Goal of the exercise
Should the word "xport" occur in a line of the records, copy that line.

(Saved data entries)
-*-*-

-- ==== Sys2Proof/Tests/Slice0.lean ====
section
/-! SUPPORT. The model's own tests: ill-formed instructions refused, one word of every constructor written out from the encodings of R81 to
R84 and R96, single steps taken from the vectors of spec/95_test_vectors.md, and for every obligation with hypotheses a state and operands
that meet them. -/

namespace Sys2Proof.Tests

open Sys2Proof.Machine

/-- What a completed operation leaves, looked at through `f`. -/
def seen {α : Type} (o : Host.Outcome State Fault Refusal) (f : State → α) : Option α :=
  match o with
  | .next s => some (f s)
  | .fault _ => none
  | .refused _ => none

/-- An operational block with `N = 8`, both timeouts set, the transport accepting. -/
def ready : State :=
  { State.reset with cfgN := 8, cfgTxTimeout := 100#32, cfgRxTimeout := 50#32, link := .operational, xpAnswers := [true, true] }

/-- `ready` with `bs` at the indices from 0, all published and none consumed. -/
def holding (bs : List Byte) : State := { ready with rbMem := Memory.writeAll [] 0 bs, rbHead := (bs.length : Int) - 1 }

/-- `ready` with the given head and tail. -/
def ringAt (head tail : Int) : State := { ready with rbHead := head, rbTail := tail }

/-! ### WellFormed refuses an ill-formed term of each check -/

theorem test_wf_init : (Instr.init 65536 0#32 0#32).wf = false ∧ (Instr.init 65535 0#32 0#32).wf = true := by decide
theorem test_wf_writeVp :
    (Instr.writeVp 0#16 (List.replicate 256 0#16) 0#32).wf = false ∧ (Instr.writeVp 0#16 (List.replicate 255 0#16) 0#32).wf = true := by
  simp only [Instr.wf, List.length_replicate]; decide
theorem test_wf_registerCb : (Instr.registerCb 0#16 256).wf = false ∧ (Instr.registerCb 0#16 255).wf = true := by decide
theorem test_wf_rbWrite : (Instr.rbWrite 65536 0#8).wf = false ∧ (Instr.rbWrite 65535 0#8).wf = true := by decide
theorem test_wf_rxProgress : (Instr.rxProgress 65536).wf = false ∧ (Instr.rxProgress 65535).wf = true := by decide
theorem test_wf_writeReq_empty : (Instr.writeReq 0x03#8 0#16 []).wf = false := by decide
theorem test_wf_writeReq_odd : (Instr.writeReq 0x06#8 0#16 [1#8, 2#8, 3#8]).wf = false := by decide
theorem test_wf_writeReq_length : (Instr.writeReq 0x06#8 0#16 [1#8, 2#8]).wf = false := by decide
theorem test_wf_writeReq_count : (Instr.writeReq 0x01#8 0#16 (List.replicate 254 0#8)).wf = false := by
  simp only [Instr.wf, writeReqLawful, List.length_replicate]; decide
theorem test_wf_readReq : (Instr.readReq 0#16 0#8).wf = false ∧ (Instr.readReq 0#16 1#8).wf = true := by decide
theorem test_wf_readReply : (Instr.readReply 0x03#8 [1#8]).wf = false ∧ (Instr.readReply 0x02#8 [1#8]).wf = true := by decide

/-! ### One word of every constructor (vectors E1 to E10, E13, E16, R82, S4c) -/

theorem test_decode_init :
    decode .host [0x01#8, 0x00#8, 0x10#8, 0x00#8, 0x00#8, 0x00#8, 0x64#8, 0x00#8, 0x00#8, 0x00#8, 0x32#8] =
      .instr (.init 16 100#32 50#32) := by decide
theorem test_decode_tick : decode .host [0x02#8, 0x00#8, 0x00#8, 0x04#8, 0x4C#8] = .instr (.tick 1100#32) := by decide
theorem test_decode_writeVp :
    decode .host [0x03#8, 0x10#8, 0x00#8, 0x02#8, 0x00#8, 0x64#8, 0x00#8, 0x32#8, 0x00#8, 0x00#8, 0x00#8, 0x05#8] =
      .instr (.writeVp 0x1000#16 [0x0064#16, 0x0032#16] 5#32) := by decide
theorem test_decode_readVp :
    decode .host [0x04#8, 0x00#8, 0x16#8, 0x03#8, 0x00#8, 0x00#8, 0x00#8, 0x14#8] = .instr (.readVp 0x0016#16 3#8 20#32) := by decide
theorem test_decode_registerCb : decode .host [0x05#8, 0x00#8, 0x16#8, 0x07#8] = .instr (.registerCb 0x0016#16 7) := by decide
theorem test_decode_isIdle : decode .host [0x06#8] = .instr .isIdle := by decide
theorem test_decode_rbWrite : decode .xport [0x08#8, 0x00#8, 0x03#8, 0x5A#8] = .instr (.rbWrite 3 0x5A#8) := by decide
theorem test_decode_rxProgress : decode .xport [0x09#8, 0x00#8, 0x0C#8] = .instr (.rxProgress 12) := by decide
theorem test_decode_txDone : decode .xport [0x0A#8] = .instr .txDone := by decide
theorem test_decode_xportErr : decode .xport [0x0B#8] = .instr .xportErr := by decide
theorem test_decode_writeReq :
    decode .host [0x5A#8, 0xA5#8, 0x05#8, 0x82#8, 0x20#8, 0x00#8, 0xAB#8, 0xCD#8] =
      .instr (.writeReq 0x05#8 0x2000#16 [0xAB#8, 0xCD#8]) := by decide
theorem test_decode_writeAck : decode .xport [0x5A#8, 0xA5#8, 0x03#8, 0x82#8, 0x4F#8, 0x4B#8] = .instr .writeAck := by decide
theorem test_decode_readReq :
    decode .host [0x5A#8, 0xA5#8, 0x04#8, 0x83#8, 0xFF#8, 0xFF#8, 0xFF#8] = .instr (.readReq 0xFFFF#16 255#8) := by decide
theorem test_decode_readReply :
    decode .xport [0x5A#8, 0xA5#8, 0x06#8, 0x83#8, 0x00#8, 0x20#8, 0x01#8, 0xAA#8, 0xBB#8] =
      .instr (.readReply 0x06#8 [0x00#8, 0x20#8, 0x01#8, 0xAA#8, 0xBB#8]) := by decide

/-- Reserved codes and codes of the other port (R94), and what no operation begins with. -/
theorem test_decode_reserved :
    decode .host [0x00#8] = .reserved ∧ decode .host [0x07#8] = .reserved ∧ decode .host [0x08#8] = .reserved ∧
      decode .xport [0x0C#8] = .reserved ∧ decode .xport [0x0F#8] = .reserved ∧ decode .xport [0x06#8] = .reserved ∧
      decode .host [0x10#8] = .bad (.notSerialised 0x10#8) ∧ decode .host [] = .bad .empty ∧
      decode .host [0x02#8, 0x00#8] = .bad .truncated ∧
      decode .xport [0x5A#8, 0xA5#8, 0x03#8, 0x81#8, 0x00#8] = .bad .noSuchFrame := by decide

-*-*-

Expected answer
theorem test_decode_rbWrite : decode .xport [0x08#8, 0x00#8, 0x03#8, 0x5A#8] = .instr (.rbWrite 3 0x5A#8) := by decide
theorem test_decode_rxProgress : decode .xport [0x09#8, 0x00#8, 0x0C#8] = .instr (.rxProgress 12) := by decide
theorem test_decode_txDone : decode .xport [0x0A#8] = .instr .txDone := by decide
theorem test_decode_xportErr : decode .xport [0x0B#8] = .instr .xportErr := by decide
theorem test_decode_writeAck : decode .xport [0x5A#8, 0xA5#8, 0x03#8, 0x82#8, 0x4F#8, 0x4B#8] = .instr .writeAck := by decide
    decode .xport [0x5A#8, 0xA5#8, 0x06#8, 0x83#8, 0x00#8, 0x20#8, 0x01#8, 0xAA#8, 0xBB#8] =
      decode .xport [0x0C#8] = .reserved ∧ decode .xport [0x0F#8] = .reserved ∧ decode .xport [0x06#8] = .reserved ∧
      decode .xport [0x5A#8, 0xA5#8, 0x03#8, 0x81#8, 0x00#8] = .bad .noSuchFrame := by decide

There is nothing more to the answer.